Phosphoprotein phosphatase-2A docks to Dishevelled and counterregulates Wnt3a/β-catenin signaling

Background: Wnt3a stimulates cellular trafficking of key signaling elements (e.g., Axin, Dishevelled-2, β-catenin, and glycogen synthase kinase-3β) and primitive endoderm formation in mouse F9 embryonic teratocarcinoma cells.

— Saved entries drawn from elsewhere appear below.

/-- A write of EVC_COMPLETE (18 R932, R929): a source that is still asserted is pending again. -/
def evcComplete (t w : Nat) (s : State) : State :=
  let n := w % 512
  if s.evc.claimed.find n = some t then
    let s1 := s.setEvc fun e => { e with claimed := e.claimed.erase n }
    s1.when (s1.srcAsserted n && s1.on F.EVC_SRC_EN n && s1.get F.EVC_SRC_TARGET n != 0) (·.setPend n true)
  else s

def execEvcComplete (t : CoreId) (w : W32) (s : State) : Out := .next (evcComplete t w.toNat s)

/-- A warm reset in the event controller (18 R937). -/
def evcWarmReset (s : State) : State :=
  let s1 := s.setEvc fun e => { e with claimed := [] }
  let s2 := s1.each (List.range 16) fun t w => t.clear F.EVC_PEND_PEND w
  let s3 := s2.each (List.range 9) fun t k => t.clear F.EVC_THR_THR k
  s3.each (List.range 490) fun t n =>
    if t.on F.EVC_SRC_EN n && t.get F.EVC_SRC_TARGET n != 0 && t.srcAsserted n then t.setPend n true else t

/-- EVC registers that are computed when read. -/
def evcView (s : State) (r : Reg) (i : Nat) : Option Nat :=
  if r = R.EVC_STATUS then some s.evc.host.length
  else if r = R.EVC_SRC then
    some (bits (s.rd R.EVC_SRC i).toNat 0 14 + 2 ^ 16 * ofFlag (s.srcAsserted i) + 2 ^ 17 * ofFlag (s.evcPend i)
      + 2 ^ 18 * ofFlag (s.evc.claimed.find i).isSome)
  else none

/-- A write of EVC_SRC: TARGET bit 8 takes only Saffron's word (18 R939). -/
def evcSrcWrite (n w ini : Nat) (s : State) : State :=
  let old := (s.rd R.EVC_SRC n).toNat
  let w' := if ini = 0x48 then w else w - 2 ^ 12 * ofFlag (bit w 12) + 2 ^ 12 * ofFlag (bit old 12)
  s.wrCodes R.EVC_SRC n (BitVec.ofNat 64 w') false

end Sys2Proof.Machine
end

Results: The role of phosphoprotein phosphatase-2A in signaling of the Wnt/β-catenin/Lef-Tcfsensitive gene activation pathway was investigated. Wnt3a action attenuates phosphoprotein phosphatase-2A activity and stimulates the Lef/Tcf-sensitive gene transcription. Inhibiting phosphoprotein phosphatase-2A by okadaic acid, by treatment with siRNA (targeting the Csubunit of the enzyme), or by expression of SV40 small t antigen mimics Wnt3a action, increasing the cellular abundance of Axin and phospho-glycogen synthase kinase-3β as well as the trafficking of signaling elements in the Wnt/β-catenin pathway. Although mimicking effects of Wnt3a on the cellular abundance and trafficking of key signaling elements in the Wnt canonical pathway, suppression of phosphatase-2A alone did not provoke activation of the Lef/Tcf-sensitive transcriptional response, but did potentiate its activation by Wnt3a. Phosphoprotein phosphatase- 2A and the scaffold phosphoprotein Dishevelled-2 display similarities in cellular trafficking in response to either Wnt3a or suppression of the phosphatase. A docking site for phosphoprotein phosphatase-2A in the DEP domain of Dishevelled-2 was identified.

Conclusion: In current study, we showed new roles of phosphoprotein phosphatase-2A in Wnt/ β-catenin signaling pathway: effect on protein expression, effect on protein trafficking, retention of molecules in subcellular compartments, and regulation of enzymatic activity of several key players. Docking of phosphoprotein phosphatase-2A by Dishevelled-2 suppresses phosphatase activity and explains in part the central role of this phosphatase in the counterregulation of the Wnt/β-catenin signaling pathway.